— The task —
Find and copy every line in the records that includes the string "mapyBase".

***

-- ==== Sys2Proof/Machine/Operands.lean ====
section
/-! DEFINITION. The operands of the operations, all of them named registers (`30_encoding.md` R94): the pixel, the geometry,
the geometry and tile checks, and the regions of every operation (`40_command_control.md` R116). -/

namespace Sys2Proof.Machine

open Sys2Proof

/-- The pixel of a little-endian 32-bit value: R, G, B, A from the low byte up (`10_state.md` R31). -/
def Pixel.ofWord (p : Word) : Pixel :=
  { r := p.extractLsb' 0 8, g := p.extractLsb' 8 8, b := p.extractLsb' 16 8, a := p.extractLsb' 24 8 }

/-- The pixel operand of the single-pixel operations (`41_pixel_codec.md` R130). -/
def State.pixelOperand (s : State) : Pixel := Pixel.ofWord s.cfg.arg0

/-- The colour operand of PAL_ASSIGN, ARG0[14:0] (`10_state.md` R31). -/
def State.colorOperand (s : State) : Color15 := s.cfg.arg0.extractLsb' 0 15

/-- W (`00_scope.md` R12). -/
def State.w (s : State) : Nat := s.cfg.width.toNat

/-- H. -/
def State.h (s : State) : Nat := s.cfg.height.toNat

/-- T, the tile side (`10_state.md` R29). -/
def State.t (s : State) : Nat := s.cfg.tile.toNat

/-- N = W * H. -/
def State.n (s : State) : Nat := s.w * s.h

/-- BW = ceil(W/8), the bytes of a row of the BIT1 plane (`20_memory.md` R72). -/
def State.bw (s : State) : Nat := (s.w + 7) / 8

/-- NT = (W/T)·(H/T), the number of tiles (`40_command_control.md` R116). -/
def State.nt (s : State) : Nat := (s.w / s.t) * (s.h / s.t)

/-- The source raster's pixel (x, y): four bytes at SRC_BASE + 4*(y*W + x) (`20_memory.md` R62). -/
def State.pixelAt (s : State) (x y : Nat) : Pixel :=
  let a := s.cfg.srcBase.toNat + 4 * (y * s.w + x)
  { r := s.byteAt a, g := s.byteAt (a + 1), b := s.byteAt (a + 2), a := s.byteAt (a + 3) }

/-- The pixel at scan index k = (H-1-y)*W + x (`43_raster_encoder.md` R180): scan row k / W from the bottom, column
k mod W. -/
def State.scanPixel (s : State) (k : Nat) : Pixel := s.pixelAt (k % s.w) (s.h - 1 - k / s.w)

/-- The geometry check of `40_command_control.md` R121 fails. -/
def State.badGeometry (s : State) : Bool := s.w == 0 || s.h == 0

/-- The format check of RASTER_ENCODE fails (`43_raster_encoder.md` R182). -/
def State.badFmt (s : State) : Bool := s.cfg.encCfg.enC16 && (ColorFormat.ofBits s.cfg.encCfg.fmt16).isNone

/-- The tile check of TILE_8 and TILE_16 fails (`44_tile_rearranger.md` R200). -/
def State.badTile (s : State) : Bool := s.t == 0 || s.t % 2 != 0 || s.w % s.t != 0 || s.h % s.t != 0

/-- The tile check of TILE_1BIT fails (R200). -/
def State.badTile1bit (s : State) : Bool := s.badTile || s.t % 8 != 0

/-- A region that takes part only when its plane is enabled (`40_command_control.md` R116). -/
def regionIf (enabled : Bool) (base : Word) (len : Nat) : List Region :=
  if enabled then [{ base := base.toNat, len := len }] else []

/-- The regions an operation reads (R116). -/
def sourceRegions (i : Instr) (s : State) : List Region :=
  match i with
  | .nop | .cvtRgb555 | .cvtRgb565 | .cvtBgr565 | .cvtRgb444 | .cvt1bit | .cvtIdx8 | .palReset | .palAssign | .palStore => []
  | .rasterEncode => [{ base := s.cfg.srcBase.toNat, len := 4 * s.n }]
  | .tile8 => [{ base := s.cfg.srcBase.toNat, len := s.n }]
  | .tile16 => [{ base := s.cfg.srcBase.toNat, len := 2 * s.n }]
  | .tile1bit => [{ base := s.cfg.srcBase.toNat, len := s.h * s.w / 8 }]
  | .rle8Enc | .rle8Dec => [{ base := s.cfg.srcBase.toNat, len := s.cfg.srcLen.toNat }]
  | .rle16Enc | .rle16Dec => [{ base := s.cfg.srcBase.toNat, len := 2 * s.cfg.srcLen.toNat }]

/-- The regions an operation writes (R116). -/
def destRegions (i : Instr) (s : State) : List Region :=
  match i with
  | .nop | .cvtRgb555 | .cvtRgb565 | .cvtBgr565 | .cvtRgb444 | .cvt1bit | .cvtIdx8 | .palReset | .palAssign => []
  | .palStore => [{ base := s.cfg.dstBase.toNat, len := 512 }]
  | .rasterEncode =>
    regionIf s.cfg.encCfg.enIdx8 s.cfg.idx8Base s.n ++ regionIf s.cfg.encCfg.enBit1 s.cfg.bit1Base (s.h * s.bw)
      ++ regionIf s.cfg.encCfg.enC16 s.cfg.c16Base (2 * s.n) ++ regionIf s.cfg.encCfg.enAlpha s.cfg.alphaBase s.n
      ++ regionIf s.cfg.encCfg.enPk444 s.cfg.pk444Base (3 * ((s.n + 1) / 2))
  | .tile8 => [{ base := s.cfg.dstBase.toNat, len := s.n }]
  | .tile16 => [{ base := s.cfg.dstBase.toNat, len := 2 * s.n }]
  | .tile1bit =>
    [{ base := s.cfg.dstBase.toNat, len := s.h * s.w / 8 }, { base := s.cfg.mapxBase.toNat, len := s.nt },
      { base := s.cfg.mapyBase.toNat, len := s.nt }]
  | .rle8Enc | .rle8Dec | .rle16Enc | .rle16Dec => [{ base := s.cfg.dstBase.toNat, len := s.cfg.dstCap.toNat }]

/-- Every region of an operation, in the order of R116. -/
def regions (i : Instr) (s : State) : List Region := sourceRegions i s ++ destRegions i s

end Sys2Proof.Machine
end

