/-- The regions of TILE_8 (k = 1) and TILE_16 (k = 2). -/
abbrev tileRegions (k : Nat) (s : State) : List Region :=
  [⟨s.cfg.srcBase.toNat, k * (s.w * s.h)⟩, ⟨s.cfg.dstBase.toNat, k * (s.w * s.h)⟩]

/-- The regions of TILE_1BIT. -/
abbrev tile1bitRegions (s : State) : List Region :=
  [⟨s.cfg.srcBase.toNat, s.h * s.w / 8⟩, ⟨s.cfg.dstBase.toNat, s.h * s.w / 8⟩,
    ⟨s.cfg.mapxBase.toNat, (s.w / s.t) * (s.h / s.t)⟩, ⟨s.cfg.mapyBase.toNat, (s.w / s.t) * (s.h / s.t)⟩]

/-- The regions of the RLE operations, k bytes per source element. -/
abbrev rleRegions (k : Nat) (s : State) : List Region :=
  [⟨s.cfg.srcBase.toNat, k * s.cfg.srcLen.toNat⟩, ⟨s.cfg.dstBase.toNat, s.cfg.dstCap.toNat⟩]

/-- The format check of RASTER_ENCODE fails (`43_raster_encoder.md` R182). -/
abbrev FmtBad (s : State) : Prop := s.cfg.encCfg.enC16 = true ∧ s.cfg.encCfg.fmt16 = 3#2

/-- The geometry check fails (`40_command_control.md` R121). -/
abbrev GeometryBad (s : State) : Prop := s.w = 0 ∨ s.h = 0

/-- The tile check of TILE_8 and TILE_16 fails (`44_tile_rearranger.md` R200). -/
abbrev TileBad (s : State) : Prop := s.t = 0 ∨ s.t % 2 ≠ 0 ∨ s.w % s.t ≠ 0 ∨ s.h % s.t ≠ 0

/-- The tile check of TILE_1BIT fails (R200). -/
abbrev Tile1bitBad (s : State) : Prop := TileBad s ∨ s.t % 8 ≠ 0

/-- RASTER_ENCODE passes its checks. -/
abbrev RasterReady (s : State) : Prop :=
  ¬FmtBad s ∧ ¬GeometryBad s ∧ RangeOk (rasterRegions s) s ∧ OverlapOk (rasterRegions s)

/-- TILE_8 (k = 1) or TILE_16 (k = 2) passes its checks. -/
abbrev TileReady (k : Nat) (s : State) : Prop :=
  ¬GeometryBad s ∧ ¬TileBad s ∧ RangeOk (tileRegions k s) s ∧ OverlapOk (tileRegions k s)

/-- TILE_1BIT passes its checks. -/
abbrev Tile1bitReady (s : State) : Prop :=
  ¬GeometryBad s ∧ ¬Tile1bitBad s ∧ RangeOk (tile1bitRegions s) s ∧ OverlapOk (tile1bitRegions s)

/-- An RLE operation of k bytes per source element passes its checks. -/
abbrev RleReady (k : Nat) (s : State) : Prop := RangeOk (rleRegions k s) s ∧ OverlapOk (rleRegions k s)

/-- Pixel (row i, column c) of tile (tr, tc) of the 1-bit source is set: the MSB of a byte is its first pixel
(`44_tile_rearranger.md` R205, R206). -/
abbrev Lit (s : State) (tr tc i c : Nat) : Prop :=
  (s.byteAt (s.cfg.srcBase.toNat + (tr * s.t + i) * (s.w / 8) + tc * (s.t / 8) + c / 8)).getLsbD (7 - c % 8) = true

/-- `v` is the largest k < n with P k, and 0 where there is none (R206). -/
abbrev IsLast (n : Nat) (P : Nat → Prop) (v : Nat) : Prop :=
  (∀ k, k < n → P k → k ≤ v) ∧ ((∃ k, k < n ∧ P k) → v < n ∧ P v) ∧ ((∀ k, k < n → ¬P k) → v = 0)

/-- The run length at the front of a non-empty sequence (`45_rle_codec.md` R222). -/
abbrev IsRunLength {w : Nat} (l : List (BitVec w)) (r : Nat) : Prop :=
  (1 ≤ r ∧ r ≤ 2 ^ (w - 1) + 2 ∧ r ≤ l.length ∧ ∀ q, q < r → l[q]? = l[0]?) ∧
    ∀ r', 1 ≤ r' → r' ≤ 2 ^ (w - 1) + 2 → r' ≤ l.length → (∀ q, q < r' → l[q]? = l[0]?) → r' ≤ r

/-- The bits of STATUS as numbered in `10_state.md` R26. -/
abbrev statusBit (s : State) (k : Nat) : Bool := (RegName.status.read s).getLsbD k

/-- The RW registers a host write stores, with the mask of their defined bits (`10_state.md` R22, R27-R31). -/
def storedMask : RegName → Option Word
  | .encCfg => some 0x00001F0F#32
  | .width | .height => some 0x0000FFFF#32
  | .tile => some 0x000000FF#32
  | .srcBase | .srcLen | .dstBase | .dstCap => some 0xFFFFFFFF#32
  | .idx8Base | .bit1Base | .c16Base | .alphaBase | .pk444Base | .mapxBase | .mapyBase => some 0xFFFFFFFF#32
  | .arg0 => some 0xFFFFFFFF#32
  | .cmd | .status | .result | .outLen | .palNext | .palOvfCnt | .palEntry _ => none

/-- The RO registers (R22). -/
abbrev ReadOnly (r : RegName) : Prop :=
  r = .result ∨ r = .outLen ∨ r = .palNext ∨ r = .palOvfCnt ∨ ∃ k, r = .palEntry k

/-- The address lies in a region of the running operation (R116, `70_reset_and_hazards.md` R344). -/
abbrev InRunningRegion (s : State) (a : Nat) : Prop :=
  ∃ i, decode s.cmd = .ok i ∧ ∃ r ∈ regions i s, r.base ≤ a ∧ a < r.base + r.len

/-- The address lies in a destination region of the running operation (R116, R349). -/
abbrev InRunningDest (s : State) (a : Nat) : Prop :=
  ∃ i, decode s.cmd = .ok i ∧ ∃ r ∈ destRegions i s, r.base ≤ a ∧ a < r.base + r.len

end Sys2Proof.Claims

open Sys2Proof Sys2Proof.Machine Sys2Proof.Claims

/-! ## Encoding -/

/-- `30_encoding.md` R92, R95: the words of the opcode map decode to their operations, by the decoder and by the table's bit
numbering. -/
def Obligations.CommandWordsDecodeAsTabulated : Prop :=
  decode 0x00000000#32 = .ok .nop ∧ decode 0x00000001#32 = .ok .cvtRgb555 ∧ decode 0x00000012#32 = .ok .palStore ∧
    decode 0x00000020#32 = .ok .rasterEncode ∧ decode 0x00000032#32 = .ok .tile1bit ∧
    decode 0x00000043#32 = .ok .rle16Dec ∧ decodeTableWord 32 0x00000006 = some .cvtIdx8 ∧
    decodeTableWord 32 0x00000031 = some .tile16 ∧ decodeTableWord 32 0x00000107 = none

/-- R92: "The match is on the whole word": decoding an encoded operation gives it back, and a word that decodes to an
operation is that operation's one word. -/
def Obligations.DecodingMatchesTheWholeWord : Prop :=
  (∀ i : Instr, decode (encode i) = .ok i) ∧ ∀ (c : Word) (i : Instr), decode c = .ok i → c = encode i

/-- R91, R93: a word is rejected exactly when a reserved bit is set or its opcode is reserved; it is accepted like any other,
and its execution raises ILLEGAL_CMD with no other effect. -/
def Obligations.IllegalWordsRaiseIllegalCmd : Prop :=
  (∀ c : Word, (∃ why, decode c = .error why) ↔ c.toNat / 256 ≠ 0 ∨ ReservedOpcode (c.toNat % 256)) ∧
    (∀ c : Word, legalWord c = true ↔ ¬(c.toNat / 256 ≠ 0 ∨ ReservedOpcode (c.toNat % 256))) ∧
    (∀ (s : State) (c : Word) (rest : List HostAction), HostDoes s (.writeReg 0x000 .bits32 c) rest →
      s.status.busy = false → legalWord c = false →
        step s = .next { goneOn s rest with
          cmd := c, status := { s.status with busy := true, done := false, err := false, errCode := 0#4 } }) ∧
    ∀ s : State, BlockRuns s → legalWord s.cmd = false →
      step s = .next { s with schedule := s.schedule.tail, status := failed 1#4 s.status }

/-! ## The command lifecycle -/

/-- `40_command_control.md` R113: the block's step executes the operation its command word decodes to, on the state as it
stands; and a word placed by `withFetchWord` is executed by the very next step. -/
def Obligations.StepExecutesTheDecodedCommand : Prop :=
  (∀ (s : State) (i : Instr), BlockRuns s → decode s.cmd = .ok i →
    step s = exec i { s with schedule := s.schedule.tail }) ∧
    ∀ (s : State) (i : Instr), step (s.withFetchWord 32 (encode i).toNat) =
      exec i { s with cmd := encode i, status := { s.status with busy := true, done := false, err := false, errCode := 0#4 } }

***

— Result of this task —
      { base := s.cfg.mapyBase.toNat, len := s.nt }]
    ⟨s.cfg.mapxBase.toNat, (s.w / s.t) * (s.h / s.t)⟩, ⟨s.cfg.mapyBase.toNat, (s.w / s.t) * (s.h / s.t)⟩]
  | .idx8Base | .bit1Base | .c16Base | .alphaBase | .pk444Base | .mapxBase | .mapyBase => some 0xFFFFFFFF#32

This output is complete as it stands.